David Burke and then Edward Hardwicke played Dr. Watson, both with the depth, calm and intelligence that Doyle intended. (The Watson of this series, however, is often seen trying to get a meal while Holmes – for whom food is simply fuel – is off and running.)
The shows often closely follow the stories – as with The Speckled Band, a locked-room mystery lifted right from the text. But sometimes the screenwriter decided to untwist the plot a bit, especially in the late stories – such as The Disappearance of Lady Francis Carfax – when Doyle may have been going through the motions. He always provides motives but not the psychological depth later added to the genre by PD James. In Doyle’s stories it is all about Sherlock’s observing and following the clues that lead to the how and who. It is Brett that provides moral and psychological depth in his version of Holmes and makes the series the one to watch. So on a scale of 1-5, this gets a six for Sherlock Holmes as brought to life by Jeremy Brett.
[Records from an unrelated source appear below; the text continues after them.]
-- ==== Sys2Proof/Laws/KeptJudge.lean ====
section
/-! SUPPORT. What the operations of Machine/Judge.lean keep (Laws/Kept.lean). -/

namespace Sys2Proof.Machine
open Sys2Proof

theorem State.serveCmp_kept {ps : List Part} {K : Nat → Prop} {z0 : State} (s : State) (session : Nat) (key : Nat) (htelem : Part.telem ∈ ps)
    (hcmp : Part.cmp ∈ ps) (hfresh : Part.fresh ∈ ps) (hK : Kept ps K z0 s) : Kept ps K z0 (State.serveCmp s session key) := by
  unfold State.serveCmp
  repeat' (first | with_reducible assumption | with_reducible apply State.pmc_kept | with_reducible apply State.cmpPush_kept
                 | with_reducible apply Kept.ite)

theorem State.readRef_kept {ps : List Part} {K : Nat → Prop} {z0 : State} (s : State) (session : Nat) (grant : Nat) (r : Ref)
    (hwonel : Part.wonel ∈ ps) (hflt : Part.flt ∈ ps) (hlinks : Part.links ∈ ps) (hgalley : Part.galley ∈ ps) (htables : Part.tables ∈ ps)
    (htelem : Part.telem ∈ ps) (htim : Part.tim ∈ ps) (hcmp : Part.cmp ∈ ps) (hmem : Part.mem ∈ ps) (hdict : Part.dict ∈ ps) (hbusy : Part.busy ∈ ps)
    (hout : Part.out ∈ ps) (hfresh : Part.fresh ∈ ps) (ko : BufferKeys K) (oGAL_INVALID_READS : K Obj.GAL_INVALID_READS) (hK : Kept ps K z0 s)
    : Kept ps K z0 (State.readRef s session grant r).2.2 := by
  unfold State.readRef
  repeat' (first | with_reducible assumption | with_reducible apply State.serveCmp_kept | with_reducible apply State.readObject_kept
                 | with_reducible apply Kept.ite_snd2)

theorem State.readRefs_kept {ps : List Part} {K : Nat → Prop} {z0 : State} (s : State) (session : Nat) (grant : Nat) (result : Nat) (out : Bytes)
    (n : List Ref) (hwonel : Part.wonel ∈ ps) (hflt : Part.flt ∈ ps) (hlinks : Part.links ∈ ps) (hgalley : Part.galley ∈ ps)
    (htables : Part.tables ∈ ps) (htelem : Part.telem ∈ ps) (htim : Part.tim ∈ ps) (hcmp : Part.cmp ∈ ps) (hmem : Part.mem ∈ ps)
    (hdict : Part.dict ∈ ps) (hbusy : Part.busy ∈ ps) (hout : Part.out ∈ ps) (hfresh : Part.fresh ∈ ps) (ko : BufferKeys K)
    (oGAL_INVALID_READS : K Obj.GAL_INVALID_READS) (hK : Kept ps K z0 s) : Kept ps K z0 (State.readRefs s session grant result out n).2.2 := by
  induction n generalizing s session grant result out with
  | nil =>
    unfold State.readRefs
    repeat' (first | with_reducible assumption | with_reducible apply State.readRef_kept)
  | cons y ys ih =>
    unfold State.readRefs
    repeat' (first | with_reducible assumption | with_reducible apply State.readRef_kept | with_reducible apply ih)

theorem State.judgeItem_kept {ps : List Part} {K : Nat → Prop} {z0 : State} (s : State) (session : Nat) (grant : Nat) (x : WItem)
    (hwonel : Part.wonel ∈ ps) (hflt : Part.flt ∈ ps) (hlanes : Part.lanes ∈ ps) (hlinks : Part.links ∈ ps) (hgalley : Part.galley ∈ ps)
    (hsched : Part.sched ∈ ps) (hports : Part.ports ∈ ps) (htables : Part.tables ∈ ps) (htelem : Part.telem ∈ ps) (htim : Part.tim ∈ ps)
    (hptp : Part.ptp ∈ ps) (hcmp : Part.cmp ∈ ps) (hmem : Part.mem ∈ ps) (hdict : Part.dict ∈ ps) (hbusy : Part.busy ∈ ps) (hout : Part.out ∈ ps)
    (hfresh : Part.fresh ∈ ps) (hall : ∀ k, K k) (hK : Kept ps K z0 s) : Kept ps K z0 (State.judgeItem s session grant x).2.2.2 := by
  unfold State.judgeItem
  repeat' (first | with_reducible intro _ | with_reducible assumption | exact hall _ | with_reducible apply State.writeOne_kept
                 | with_reducible apply State.serveCmp_kept | with_reducible apply Kept.ite | with_reducible apply Kept.ite_snd3)

theorem State.applyItems_kept {ps : List Part} {K : Nat → Prop} {z0 : State} (s : State) (session : Nat) (grant : Nat) (n : List WItem)
    (hwonel : Part.wonel ∈ ps) (hflt : Part.flt ∈ ps) (hlanes : Part.lanes ∈ ps) (hlinks : Part.links ∈ ps) (hgalley : Part.galley ∈ ps)
    (hsched : Part.sched ∈ ps) (hports : Part.ports ∈ ps) (htables : Part.tables ∈ ps) (htelem : Part.telem ∈ ps) (htim : Part.tim ∈ ps)
    (hptp : Part.ptp ∈ ps) (hcmp : Part.cmp ∈ ps) (hmem : Part.mem ∈ ps) (hdict : Part.dict ∈ ps) (hbusy : Part.busy ∈ ps) (hout : Part.out ∈ ps)
    (hfresh : Part.fresh ∈ ps) (hall : ∀ k, K k) (hK : Kept ps K z0 s) : Kept ps K z0 (State.applyItems s session grant n).2.2.2 := by
  induction n generalizing s session grant with
  | nil =>
    unfold State.applyItems
    repeat' (first | with_reducible intro _ | with_reducible assumption | exact hall _ | with_reducible apply State.judgeItem_kept
                   | with_reducible apply Kept.ite_snd3)
  | cons y ys ih =>
    unfold State.applyItems
    repeat' (first | with_reducible intro _ | with_reducible assumption | exact hall _ | with_reducible apply State.judgeItem_kept
                   | with_reducible apply ih | with_reducible apply Kept.ite_snd3)

theorem State.writeItems_kept {ps : List Part} {K : Nat → Prop} {z0 : State} (s : State) (session : Nat) (grant : Nat) (l : List WItem)
    (hwonel : Part.wonel ∈ ps) (hflt : Part.flt ∈ ps) (hlanes : Part.lanes ∈ ps) (hlinks : Part.links ∈ ps) (hgalley : Part.galley ∈ ps)
    (hsched : Part.sched ∈ ps) (hports : Part.ports ∈ ps) (htables : Part.tables ∈ ps) (htelem : Part.telem ∈ ps) (htim : Part.tim ∈ ps)
    (hptp : Part.ptp ∈ ps) (hcmp : Part.cmp ∈ ps) (hmem : Part.mem ∈ ps) (hdict : Part.dict ∈ ps) (hbusy : Part.busy ∈ ps) (hout : Part.out ∈ ps)
    (hfresh : Part.fresh ∈ ps) (hall : ∀ k, K k) (hK : Kept ps K z0 s) : Kept ps K z0 (State.writeItems s session grant l).2.2.2 := by
  unfold State.writeItems
  repeat' (first | with_reducible intro _ | with_reducible assumption | exact hall _ | with_reducible apply State.applyItems_kept | split
                 | dsimp only)

end Sys2Proof.Machine
end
lovely review. And makes me look a little differently at the Hollywood films of the past twenty plus years, where some try to find that deeper or darker current.
Thanks for this valuable research, Jerry. Two points...
-I've been curious for some time about the issue you raise of perceived character differentiation in Doyle's mind, from Poe's Dupin. I wonder if it is simply an affectation of the latter being fictionally French, or if there was a sort of an inherited understanding of Poe's stories in Victorian times due to Baudelaire's famous translations into French in the 1850s, which made Poe popuar in France and I assume, inspired French-language detective authors with Dupin-istic tendencies. I imagine this is picked up by Chesterton's imagination of the French, for example.
-Your quoted section about the actor's mental disintegration from becoming Holmes could be a story by Borges!